La grâce, la pureté et le charme...

Comme un ange, l'image à chacune des saisons, dont parle l'écrivain Carlo Coccioli... "Quand il nous est donné de contempler la Beauté personnifiée,c'est un peu le Parnasse qui ouvre ses portes et nous avons soudain l'intuition du paradis, face à ces demi-dieux incarnés."

Je voudrais évoquer cette mémoire : mais voilà, presque rien n'en reste ; elle s'est effacée. Car elle gît très loin, au fond de mes premières années adolescentes.

Une peau, qui paraissait faite de jasmin... Août, cette soirée... Était-ce en août ? Je me souviens à peine des yeux. Ils étaient bleus, je crois. Ah oui, d'un bleu de saphir.


"Corps, souviens-toi, non seulement de l'ardeur avec laquelle tu fus aimé, non seulement des lits sur lesquels tu t'es étendu, mais de ces désirs qui brillaient pour toi dans les yeux et tremblaient sur les lèvres, et qu'un obstacle fortuit a empêchés d'être exaucés... 
 
Maintenant que tout cela appartient au passé, il semble presque que tu t'y sois abandonné... Corps, souviens-toi de ces désirs qui pour toi brillaient dans les yeux et tremblaient sur les lèvres..."
 

"... Avec ses profonds yeux bruns, son beau visage subtil (beauté des jouissances défendues), ses lèvres parfaites, dispensatrices de volupté au corps aimé, ses membres pleins d'une grâce idéale, faits pour des lits que la morale courante juge infâmes..."
 
"Tentation ou simple et naturelle invitation ? Céder à l'appel des sens ou résister au nom d'une morale hypocrite ? Se laisser prendre tout entier par le désir et la passion... Aimer de tout son corps et de toute son âme... 
 
Mon amour pour toi fut de ce bois dense et parfumé qui brûla des années sur notre couche immaculée, encens divin attisé par les dieux. 
 
Derrière les grandes portes de santal et de bronze, enveloppé de gazes et de soies flottantes autour de la couche, l'empereur jeune encore et l'adolescent au corps parfait, aux muscles tendus vers le plaisir et le coeur battant à tout rompre dans la volupté... 
 
Faibles et puissants à la fois, maîtres du monde en cet instant, l'enfant comme le roi, dieux vivants aimés des dieux, couronnés par l'Amour..."
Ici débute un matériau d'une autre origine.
/-! ## K -/

/-- K after a run of ticks: their number added, held at 2^64 - 1 (R1). -/
theorem ticks_k (ticks : List Pins) (s : State) (h : s.time.k ≤ 2 ^ 64 - 1) :
    (ticks.foldl (fun x pins => tick pins x) s).time.k =
      min (2 ^ 64 - 1) (s.time.k + ticks.length) := by
  induction ticks generalizing s with
  | nil => simp only [List.foldl_nil, List.length_nil]; omega
  | cons pins ticks ih =>
    have hk : (tick pins s).time.k = min (2 ^ 64 - 1) (s.time.k + 1) := s.time.tick_k
    rw [List.foldl_cons, ih _ (by omega), hk, List.length_cons]
    omega

/-- A command that is neither a tick nor a reset leaves K (R1). -/
theorem exec_k {c : Instr} {s t : State} (ht : ∀ pins, c ≠ .tick pins) (hp : c ≠ .powerOnReset)
    (hr : c ≠ .resetPinReset) (h : exec c s = .next t) : t.time.k = s.time.k := by
  rcases exec_scales hp hr h with ⟨pins, hc, -⟩ | ⟨-, hs⟩ | hs
  · exact absurd hc (ht pins)
  · rw [hs, TimeScale.stepped_touches]
  · exact ((TimeScale.scales_eq_iff _ _).1 hs).1

/-- Settles O4: a tick adds 1 up to the largest value, other commands leave K, and from a reset K counts a
run of ticks. -/
theorem tickCountsTheOscillator : Obligations.TickCountsTheOscillator := by
  refine ⟨fun pins s => ⟨_, exec_tick pins s, ?_⟩, fun c s t ht hp hr h => exec_k ht hp hr h,
    fun c s t hc h => ?_⟩
  · have := s.time.tick_k
    rw [tick_time]
    split <;> omega
  · obtain ⟨f, -, hf⟩ := exec_reset_time hc h
    have hk : t.time.k = 0 := by rw [hf]; rfl
    refine ⟨hk, fun ticks hn => ?_⟩
    rw [ticks_k ticks t (by omega), hk]
    omega

/-! ## R and T -/

/-- The application of a step lowers T only where its amount is negative (R16). -/
theorem TimeScale.amount_neg_of_stepped_lt {ts : TimeScale} (h : ts.stepped.totalT < ts.totalT) :
    ∃ p, ts.step = some p ∧ p.amount < 0 := by
  have ht := ts.stepped_totalT
  cases hp : ts.step with
  | none => simp only [TimeScale.appliedUnits, hp] at ht; omega
  | some p =>
    obtain ⟨a, d⟩ := p
    rw [ts.appliedUnits_eq hp] at ht
    refine ⟨⟨a, d⟩, rfl, ?_⟩
    show a < 0
    split at ht <;> omega

/-- A tick raises R unless it stands at its largest value (R4, R6). -/
theorem TimeScale.tick_r_ge {ts : TimeScale} (hf : ts.FLegal) : ts.r.units ≤ ts.tick.r.units := by
  have hr := ts.tick_r hf
  have hu := ts.r.units_lt
  have hc := range_cast
  unfold TimeScale.FLegal at hf
  omega

/-- A tick raises T (R6). -/
theorem TimeScale.tick_totalT_gt {ts : TimeScale} (hf : ts.FLegal) (hp : ts.PLegal) :
    ts.totalT < ts.tick.totalT := by
  have ht := ts.tick_totalT hf hp
  unfold TimeScale.FLegal at hf
  unfold TimeScale.PLegal at hp
  omega

theorem TimeScale.tick_k_ge {ts : TimeScale} (h : ts.k ≤ Config.kMax) : ts.k ≤ ts.tick.k := by
  have hk := ts.tick_k
  unfold Config.kMax at h
  omega

/-- Settles O6, by what can move the scales: a tick, a step, or nothing. -/
theorem scalesNeverRunBack : Obligations.ScalesNeverRunBack := by
  intro c s t hp hr hl h
  obtain ⟨hk, hF, hP, -⟩ := hl
  rcases exec_scales hp hr h with ⟨pins, rfl, ht⟩ | ⟨rfl, ht⟩ | hs
  · have hT := TimeScale.tick_totalT_gt hF hP
    rw [ht]
    exact ⟨TimeScale.tick_k_ge hk, TimeScale.tick_r_ge hF, fun _ _ => hT, fun hlt => by omega⟩
  · rw [ht]
    refine ⟨?_, ?_, fun pins hc => (nomatch hc), fun hlt =>
      ⟨rfl, TimeScale.amount_neg_of_stepped_lt hlt⟩⟩
    · rw [TimeScale.stepped_touches]
    · rw [TimeScale.stepped_touches]
  · obtain ⟨hk', hr', ht', hw'⟩ := (TimeScale.scales_eq_iff _ _).1 hs
    have hT : t.time.totalT = s.time.totalT := by unfold TimeScale.totalT; rw [ht', hw']
    refine ⟨hk'.ge, by rw [hr'], fun pins hc => ?_, fun hlt => by omega⟩
    subst hc
    cases h
    exact TimeScale.tick_totalT_gt hF hP
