-- ==== Sys2Proof/Word.lean ====
section
/-!
DEFINITION. The word types of the model: the byte of memory (rule R50), the 64-bit word of an address, a
general register and the instruction pointer (R26, R27, R50), and the 512-bit container of a vector register
(R20; its bits at and above MAXVL are not architectural and are kept at 0, see `Sys2Proof.Machine.State.Inv`).
-/

namespace Sys2Proof

/-- The unit of memory and of the instruction stream (rules R50, R51). -/
abbrev Byte := BitVec 8

/-- A linear address, a general register, the instruction pointer (rules R26, R27, R29, R50). -/
abbrev Word := BitVec 64

/-- The widest vector register, ZMM (rules R20, R21): XMM and YMM are its low 128 and 256 bits. -/
abbrev Vec := BitVec 512

/-- An exception's error code (rule R172; its 32-bit width is PRESUMED, log 12). -/
abbrev ErrCode := BitVec 32

end Sys2Proof
end

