-- ==== Sys2Proof/Machine/Move.lean ====
section
/-!
DEFINITION. The move, shared by all forms: what a register destination becomes in each class (rules R131, R132,
R141, R152), and the two directions, opcode 28h and opcode 29h (R116, R130 stages 6 and 7).
-/

namespace Sys2Proof.Machine

/-- Legacy: the low KL elements are the source's, the bits above keep their value (rule R132). -/
def keepAbove (kl : Nat) (old src : Vec) : Vec :=
  ofLanes fun j => if j < kl then lane src j else lane old j

/-- VEX: the low KL elements are the source's, every bit above is 0 (rules R141, R143). -/
def zeroAbove (kl : Nat) (src : Vec) : Vec :=
  ofLanes fun j => if j < kl then lane src j else 0#64

/-- EVEX: an enabled element is the source's; a masked-off one keeps its value (merging) or becomes 0 (zeroing);
every bit above is 0 (rule R152). -/
def blend (kl : Nat) (old src : Vec) (m : Nat → Bool) (z : Bool) : Vec :=
  ofLanes fun j => if j < kl then (if m j then lane src j else if z then 0#64 else lane old j) else 0#64

/-- The new value of a register destination that held `old` (rule R23). -/
def destValue (f : Form) (s : State) (old src : Vec) : Vec :=
  match f.cls with
  | .legacy => keepAbove (vlLanes f.vl) old src
  | .vex => zeroAbove (vlLanes f.vl) src
  | .evex => blend (vlLanes f.vl) old src (elemMask f s) f.z

/-- The state with register destination `d` written. -/
def writeDest (f : Form) (d : BitVec 5) (src : Vec) (s : State) : State :=
  s.writeV d (destValue f s (s.readV d) src)

/-- The r/m operand as a source: a register, or the enabled bytes of memory (rules R132, R160). -/
def rmSource (f : Form) (s : State) : Vec :=
  match f.rm with
  | .reg rm => s.readV (rmNum f.cls f.ext rm)
  | .mem m => memReadMasked s.mem (linearAddr f m s) (vlBytes f.vl) (byteMask f s)

/-- Opcode 28h: the destination is register `reg_num`, the source the r/m operand (rule R116). -/
def moveToReg (f : Form) (s : State) : Result :=
  match stopOf f .read s with
  | some st => st.out
  | none => advance f.len (writeDest f (regNum f.ext f.reg) (rmSource f s) s)

/-- Opcode 29h: the source is register `reg_num`; the destination is a register, a register copy (C5), or
memory, a store of the enabled bytes (rules R116, R133, R159). -/
def moveFromReg (f : Form) (s : State) : Result :=
  match stopOf f .write s with
  | some st => st.out
  | none =>
    match f.rm with
    | .reg rm => advance f.len (writeDest f (rmNum f.cls f.ext rm) (s.readV (regNum f.ext f.reg)) s)
    | .mem m =>
      advance f.len
        { s with
          mem := memWriteMasked s.mem (linearAddr f m s) (vlBytes f.vl) (s.readV (regNum f.ext f.reg)) (byteMask f s) }

end Sys2Proof.Machine
end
(Poèmes de Constantin Cavafy dans la traduction de Marguerite Yourcenar et notes retrouvées présumées par Hadrien avant la mort d'Antinoüs)
 

2 commentaires:

ZYX a dit…

Merci pour cet aperçu du beau livre de Marguerite Yourcenar que j'ai lu avec beaucoup de plaisir, d'envie et de tristesse

Hersaint a dit…

Quel talent pour évoquer ces
douceurs,ces voluptés divines!
Et les faire partager…On y a gouté !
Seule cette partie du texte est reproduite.